Non-review: Pleasure

Obviously, I can't make any kind of claim to actually be able to review an opera: I know nothing about them and have only ever seen a handful - there's far too much theatre to keep up with without adding opera and ballet to the mix regularly. But the Lyric Hammersmith are hosting a couple of touring productions from the Royal Opera, and Mark Simpson's Pleasure stars Lesley Garrett as a toilet attendant in a Northern gay club; and if that sort of thing isn't enough to at least make you curious you're probably in the wrong place. Simpson is apparently the only person ever to have won both BBC Young Musician of the Year and BBC Young Composer of the Year, and his music here mixes somewhat discordant strings with occasional hints of synthesizer, reminiscent of Peter Davison-era Doctor Who when the entire score was done on a Casio keyboard.

Garrett's Val cleans the men's bogs as well as listening to the assembled gaiety's problems; she's not sure why she works there but every so often she's sent an anonymous gift.


The other older voice in the club is Anna Fewmore (Steven Page,) a drag queen who's held on to a job there for 25 years despite her act mainly consisting of reminding the clubbers of their own mortality. One of the regulars, Matthew (Nick Pritchard,) falls instantly for a new face, a welder who claims to be straight and not sure what drew him to Pleasure, but Val recognises Nathan (Timothy Nelson) as the son she gave up at birth. It all ends tragically, because opera.

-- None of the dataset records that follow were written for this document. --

-- ==== Sys2Proof/Laws/WithinChu.lean ====
section
/-!
SUPPORT. What each operation of Machine/Chu.lean may change at most.
-/
set_option linter.all false
set_option Elab.async false

namespace Sys2Proof.Machine

theorem queueJob_within (qp : Bool) (r : Req) (j : JobParam) (secs : List JobSection) (rest : Nat) (s : State) : Within [.hif, .pmc, .chu, .out] (some [0x10028]) s (queueJob qp r j secs rest s) := by
  unfold queueJob
  repeat' first
    | with_reducible apply Within.refl
    | with_reducible assumption
    | (intro y; with_reducible refine Within.cut y ?_ ?_; (on_goal 2 => clear_value y; intro _); (on_goal 1 => subst y))
    | (intro y; clear_value y)
    | (intro y; subst y)
    | intro _
    | lift_lets -underBinder
    | ((with_reducible apply Within.step (arbitrateIdle_within _)); (on_goal 2 => decide); (on_goal 2 => first | (simp [regsLe]; done) | (simp [regsLe, ringReg]; done)))
    | ((with_reducible apply Within.step (finish_within _ _ _ _)); (on_goal 2 => decide); (on_goal 2 => simp [regsLe]))
    | (simp -zeta only [Within.of_mk]; with_reducible refine Within.upd rfl ?_)
    | with_reducible apply Within.ite
    | with_reducible apply Within.foldl
    | split

theorem solveOp_within (qp : Bool) (r : Req) (d : Desc) (b : Bytes) (s : State) : Within [.hif, .pmc, .chu, .out] (some [0x10028]) s (solveOp qp r d b s) := by
  unfold solveOp
  repeat' first
    | with_reducible apply Within.refl
    | with_reducible assumption
    | (intro y; with_reducible refine Within.cut y ?_ ?_; (on_goal 2 => clear_value y; intro _); (on_goal 1 => subst y))
    | (intro y; clear_value y)
    | (intro y; subst y)
    | intro _
    | lift_lets -underBinder
    | ((with_reducible apply Within.step (queueJob_within _ _ _ _ _ _)); (on_goal 2 => decide); (on_goal 2 => first | (simp [regsLe]; done) | (simp [regsLe, ringReg]; done)))
    | (simp -zeta only [Within.of_mk]; with_reducible refine Within.upd rfl ?_)
    | with_reducible apply Within.ite
    | with_reducible apply Within.foldl
    | split

theorem solveRow_within (qp : Bool) (op : Nat) (r : Req) (buf : Bytes) (s : State) : Within [.hif, .pmc, .chu, .out] (some [0x10028]) s (solveRow qp op r buf s) := by
  unfold solveRow
  repeat' first
    | with_reducible apply Within.refl
    | with_reducible assumption
    | (intro y; with_reducible refine Within.cut y ?_ ?_; (on_goal 2 => clear_value y; intro _); (on_goal 1 => subst y))
    | (intro y; clear_value y)
    | (intro y; subst y)
    | intro _
    | lift_lets -underBinder
    | ((with_reducible apply Within.step (solveOp_within _ _ _ _ _)); (on_goal 2 => decide); (on_goal 2 => first | (simp [regsLe]; done) | (simp [regsLe, ringReg]; done)))
    | ((with_reducible apply Within.step (finish_within _ _ _ _)); (on_goal 2 => decide); (on_goal 2 => simp [regsLe]))
    | ((with_reducible apply withOp_within); (on_goal 1 => decide); (on_goal 1 => first | (simp [regsLe]; done) | (simp [regsLe, ringReg]; done)))
    | (simp -zeta only [Within.of_mk]; with_reducible refine Within.upd rfl ?_)
    | with_reducible apply Within.ite
    | with_reducible apply Within.foldl
    | split

theorem noteSolve_within (j : Job) (status : Nat) (kase : Nat) (valid : Bool) (s : State) : Within [.chu] (some []) s (noteSolve j status kase valid s) := by
  unfold noteSolve
  repeat' first
    | with_reducible apply Within.refl
    | with_reducible assumption
    | (intro y; with_reducible refine Within.cut y ?_ ?_; (on_goal 2 => clear_value y; intro _); (on_goal 1 => subst y))
    | (intro y; clear_value y)
    | (intro y; subst y)
    | intro _
    | lift_lets -underBinder
    | (simp -zeta only [Within.of_mk]; with_reducible refine Within.upd rfl ?_)
    | with_reducible apply Within.ite
    | with_reducible apply Within.foldl
    | split

theorem writeJob_within (j : Job) (status : Nat) (detail : Nat) (b : Bytes) (s : State) : Within [.hif, .pmc, .out] (some []) s (writeJob j status detail b s) := by
  unfold writeJob
  repeat' first
    | with_reducible apply Within.refl
    | with_reducible assumption
    | (intro y; with_reducible refine Within.cut y ?_ ?_; (on_goal 2 => clear_value y; intro _); (on_goal 1 => subst y))
    | (intro y; clear_value y)
    | (intro y; subst y)
    | intro _
    | lift_lets -underBinder
    | ((with_reducible apply Within.step (complete_within _ _ _ _ _ _)); (on_goal 2 => decide); (on_goal 2 => simp [regsLe]))
    | ((with_reducible apply Within.step (hostWrite_within _ _ _ _)); (on_goal 2 => decide); (on_goal 2 => simp [regsLe]))
    | (simp -zeta only [Within.of_mk]; with_reducible refine Within.upd rfl ?_)
    | with_reducible apply Within.ite
    | with_reducible apply Within.foldl
    | split

theorem endJob_within (c : Ctx) (j : Job) (status : Nat) (detail : Nat) (kase : Nat) (valid : Bool) (sol : Bytes) (kktMerit : Nat) (s : State) : Within [.hif, .pmc, .chu, .out] (some [0x10020, 0x10024, 0x1002C, 0x10034, 0x10028]) s (endJob c j status detail kase valid sol kktMerit s) := by
  unfold endJob
  repeat' first
    | with_reducible apply Within.refl
    | with_reducible assumption
    | (intro y; with_reducible refine Within.cut y ?_ ?_; (on_goal 2 => clear_value y; intro _); (on_goal 1 => subst y))
    | (intro y; clear_value y)
    | (intro y; subst y)
    | intro _
    | lift_lets -underBinder
    | ((with_reducible apply Within.step (arbitrateIdle_within _)); (on_goal 2 => decide); (on_goal 2 => first | (simp [regsLe]; done) | (simp [regsLe, ringReg]; done)))
    | ((with_reducible apply Within.step (writeJob_within _ _ _ _ _)); (on_goal 2 => decide); (on_goal 2 => simp [regsLe]))
    | ((with_reducible apply Within.step (finish_within _ _ _ _)); (on_goal 2 => decide); (on_goal 2 => simp [regsLe]))
    | ((with_reducible apply Within.step (noteSolve_within _ _ _ _ _)); (on_goal 2 => decide); (on_goal 2 => simp [regsLe]))
    | ((with_reducible apply Within.step (countJob_within _ _)); (on_goal 2 => decide); (on_goal 2 => first | (simp [regsLe]; done) | (simp [regsLe, ringReg]; done)))
    | ((with_reducible apply Within.step (setF_within _ _ _ _ _)); (on_goal 2 => decide); (on_goal 2 => first | (simp [regsLe]; done) | (simp [regsLe, ringReg]; done)))
    | ((with_reducible apply Within.step (putCtx_within _ _ _)); (on_goal 2 => decide); (on_goal 2 => simp [regsLe]))
    | (simp -zeta only [Within.of_mk]; with_reducible refine Within.upd rfl ?_)
    | with_reducible apply Within.ite
    | with_reducible apply Within.foldl
    | split

theorem actDeadline_within (c : Ctx) (j : Job) (s : State) : Within [.hif, .evr, .pmc, .chu, .sep, .out] (some [0x10024, 0x1002C, 0x10034, 0x10020, 0x14020, 0x14038, 0x14028, 0x14024, 0x1403C, 0x0A034, 0x14034, 0x14030, 0x10028, 0x0A010, 0x0A030, 0x0111C, 0x0115C]) s (actDeadline c j s) := by
  unfold actDeadline
  repeat' first
    | with_reducible apply Within.refl
    | with_reducible assumption
    | (intro y; with_reducible refine Within.cut y ?_ ?_; (on_goal 2 => clear_value y; intro _); (on_goal 1 => subst y))
    | (intro y; clear_value y)
    | (intro y; subst y)
    | intro _
    | lift_lets -underBinder
    | ((with_reducible apply Within.step (endJob_within _ _ _ _ _ _ _ _ _)); (on_goal 2 => decide); (on_goal 2 => first | (simp [regsLe]; done) | (simp [regsLe, ringReg]; done)))
    | ((with_reducible apply Within.step (fastEnd_within _ _)); (on_goal 2 => decide); (on_goal 2 => first | (simp [regsLe]; done) | (simp [regsLe, ringReg]; done)))
    | ((with_reducible apply Within.step (sepJobEnd_within _ _ _)); (on_goal 2 => decide); (on_goal 2 => first | (simp [regsLe]; done) | (simp [regsLe, ringReg]; done)))
    | (simp -zeta only [Within.of_mk]; with_reducible refine Within.upd rfl ?_)
    | with_reducible apply Within.ite
    | with_reducible apply Within.foldl
    | split

theorem boundaryWith_within (c : Ctx) (j : Job) (s : State) : Within [.hif, .evr, .pmc, .chu, .sep, .out] (some [0x14020, 0x10024, 0x1002C, 0x10034, 0x10020, 0x14038, 0x14028, 0x14024, 0x1403C, 0x0A034, 0x14034, 0x14030, 0x10028, 0x0A010, 0x0A030, 0x0111C, 0x0115C]) s (boundaryWith c j s) := by
  unfold boundaryWith
  repeat' first
    | with_reducible apply Within.refl
    | with_reducible assumption
    | (intro y; with_reducible refine Within.cut y ?_ ?_; (on_goal 2 => clear_value y; intro _); (on_goal 1 => subst y))
    | (intro y; clear_value y)
    | (intro y; subst y)
    | intro _
    | lift_lets -underBinder
    | ((with_reducible apply Within.step (arbitrate_within _)); (on_goal 2 => decide); (on_goal 2 => first | (simp [regsLe]; done) | (simp [regsLe, ringReg]; done)))
    | ((with_reducible apply Within.step (actDeadline_within _ _ _)); (on_goal 2 => decide); (on_goal 2 => first | (simp [regsLe]; done) | (simp [regsLe, ringReg]; done)))
    | ((with_reducible apply Within.step (endJob_within _ _ _ _ _ _ _ _ _)); (on_goal 2 => decide); (on_goal 2 => first | (simp [regsLe]; done) | (simp [regsLe, ringReg]; done)))
    | ((with_reducible apply Within.step (fastEnd_within _ _)); (on_goal 2 => decide); (on_goal 2 => first | (simp [regsLe]; done) | (simp [regsLe, ringReg]; done)))
    | ((with_reducible apply Within.step (sepJobEnd_within _ _ _)); (on_goal 2 => decide); (on_goal 2 => first | (simp [regsLe]; done) | (simp [regsLe, ringReg]; done)))
    | (simp -zeta only [Within.of_mk]; with_reducible refine Within.upd rfl ?_)
    | with_reducible apply Within.ite
    | with_reducible apply Within.foldl
    | split

theorem panelBoundary_within (s : State) : Within [.hif, .evr, .pmc, .chu, .sep, .out] (some [0x10030, 0x10028, 0x14020, 0x10024, 0x1002C, 0x10034, 0x10020, 0x14038, 0x14028, 0x14024, 0x1403C, 0x0A034, 0x14034, 0x14030, 0x0A010, 0x0A030, 0x0111C, 0x0115C]) s (panelBoundary s) := by
  unfold panelBoundary
  repeat' first
    | with_reducible apply Within.refl
    | with_reducible assumption
    | (intro y; with_reducible refine Within.cut y ?_ ?_; (on_goal 2 => clear_value y; intro _); (on_goal 1 => subst y))
    | (intro y; clear_value y)
    | (intro y; subst y)
    | intro _
    | lift_lets -underBinder
    | ((with_reducible apply Within.step (boundaryWith_within _ _ _)); (on_goal 2 => decide); (on_goal 2 => first | (simp [regsLe]; done) | (simp [regsLe, ringReg]; done)))
    | ((with_reducible apply Within.step (putCtx_within _ _ _)); (on_goal 2 => decide); (on_goal 2 => simp [regsLe]))
    | ((with_reducible apply Within.step (incReg_within _ _ _)); (on_goal 2 => decide); (on_goal 2 => first | (simp [regsLe]; done) | (simp [regsLe, ringReg]; done)))
    | ((with_reducible apply Within.step (pmcAdd_within _ _ _)); (on_goal 2 => decide); (on_goal 2 => simp [regsLe]))
    | ((with_reducible apply Within.step (arbitrate_within _)); (on_goal 2 => decide); (on_goal 2 => first | (simp [regsLe]; done) | (simp [regsLe, ringReg]; done)))
    | (simp -zeta only [Within.of_mk]; with_reducible refine Within.upd rfl ?_)
    | with_reducible apply Within.ite
    | with_reducible apply Within.foldl
    | split

theorem afterIter_within (c : Ctx) (k : Job) (pt : IterPoint) (p : PatSlot) (s : State) : Within [.hif, .pmc, .chu, .out] (some [0x10020, 0x10024, 0x1002C, 0x10034, 0x10028]) s (afterIter c k pt p s) := by
  unfold afterIter
  repeat' first
    | with_reducible apply Within.refl
    | with_reducible assumption
    | (intro y; with_reducible refine Within.cut y ?_ ?_; (on_goal 2 => clear_value y; intro _); (on_goal 1 => subst y))
    | (intro y; clear_value y)
    | (intro y; subst y)
    | intro _
    | lift_lets -underBinder
    | ((with_reducible apply Within.step (endJob_within _ _ _ _ _ _ _ _ _)); (on_goal 2 => decide); (on_goal 2 => first | (simp [regsLe]; done) | (simp [regsLe, ringReg]; done)))
    | (simp -zeta only [Within.of_mk]; with_reducible refine Within.upd rfl ?_)
    | with_reducible apply Within.ite
    | with_reducible apply Within.foldl
    | split

theorem qpIteration_within (s : State) : Within [.hif, .evr, .pmc, .chu, .sep, .out] (some [0x10020, 0x10024, 0x1002C, 0x10034, 0x14020, 0x10028, 0x14038, 0x14028, 0x14024, 0x1403C, 0x0A034, 0x14034, 0x14030, 0x0A010, 0x0A030, 0x0111C, 0x0115C]) s (qpIteration s) := by
  unfold qpIteration
  repeat' first
    | with_reducible apply Within.refl
    | with_reducible assumption
    | (intro y; with_reducible refine Within.cut y ?_ ?_; (on_goal 2 => clear_value y; intro _); (on_goal 1 => subst y))
    | (intro y; clear_value y)
    | (intro y; subst y)
    | intro _
    | lift_lets -underBinder
    | ((with_reducible apply Within.step (afterIter_within _ _ _ _ _)); (on_goal 2 => decide); (on_goal 2 => first | (simp [regsLe]; done) | (simp [regsLe, ringReg]; done)))
    | ((with_reducible apply Within.step (putCtx_within _ _ _)); (on_goal 2 => decide); (on_goal 2 => simp [regsLe]))
    | ((with_reducible apply Within.step (endJob_within _ _ _ _ _ _ _ _ _)); (on_goal 2 => decide); (on_goal 2 => first | (simp [regsLe]; done) | (simp [regsLe, ringReg]; done)))
    | ((with_reducible apply Within.step (pmcAdd_within _ _ _)); (on_goal 2 => decide); (on_goal 2 => simp [regsLe]))
    | ((with_reducible apply Within.step (actDeadline_within _ _ _)); (on_goal 2 => decide); (on_goal 2 => first | (simp [regsLe]; done) | (simp [regsLe, ringReg]; done)))
    | (simp -zeta only [Within.of_mk]; with_reducible refine Within.upd rfl ?_)
    | with_reducible apply Within.ite
    | with_reducible apply Within.foldl
    | split

theorem kktComplete_within (s : State) : Within [.hif, .evr, .pmc, .chu, .sep, .out] (some [0x10024, 0x1002C, 0x10034, 0x10020, 0x14020, 0x14038, 0x14028, 0x14024, 0x1403C, 0x0A034, 0x14034, 0x14030, 0x10028, 0x0A010, 0x0A030, 0x0111C, 0x0115C]) s (kktComplete s) := by
  unfold kktComplete
  repeat' first
    | with_reducible apply Within.refl
    | with_reducible assumption
    | (intro y; with_reducible refine Within.cut y ?_ ?_; (on_goal 2 => clear_value y; intro _); (on_goal 1 => subst y))
    | (intro y; clear_value y)
    | (intro y; subst y)
    | intro _
    | lift_lets -underBinder
    | ((with_reducible apply Within.step (endJob_within _ _ _ _ _ _ _ _ _)); (on_goal 2 => decide); (on_goal 2 => first | (simp [regsLe]; done) | (simp [regsLe, ringReg]; done)))
    | ((with_reducible apply Within.step (pmcAdd_within _ _ _)); (on_goal 2 => decide); (on_goal 2 => simp [regsLe]))
    | ((with_reducible apply Within.step (actDeadline_within _ _ _)); (on_goal 2 => decide); (on_goal 2 => first | (simp [regsLe]; done) | (simp [regsLe, ringReg]; done)))
    | (simp -zeta only [Within.of_mk]; with_reducible refine Within.upd rfl ?_)
    | with_reducible apply Within.ite
    | with_reducible apply Within.foldl
    | split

I found it pretty baffling, not in an "I don't know anything about opera" way, which goes without saying, (at least I could understand what they were singing, even if Melanie Challenger's libretto is sometimes banal and unintentionally funny,) but in an "I'm not sure exactly what point you're trying to make here, caller" way. I can't comment on the quality of the cast but they were all loud, which I think is the point, and nobody booed at the end. Which was actually quite disappointing because I thought opera audiences liked to boo pretty much anything, along the lines of "well I quite liked it actually but we've got to keep up this reputation of being notoriously hard to please, and I went to all the trouble of bringing these rotten eggs so I might as well throw them."


Anyway, I think the take-home lesson here is "don't talk to random strangers in the loo, it could end badly." Either that or "opera isn't a wise career path, one day you're at the Coliseum, the next you've got a bog brush in your hand and are singing 'Shit, vomit and piss, I don't even notice the smell anymooooooooooore!'"

Pleasure by Mark Simpson and Melanie Challenger is booking until the 14th of May at the Lyric Hammersmith.

Running time: 1 hour 15 minutes straight through.

Photo credit: Robert Workman.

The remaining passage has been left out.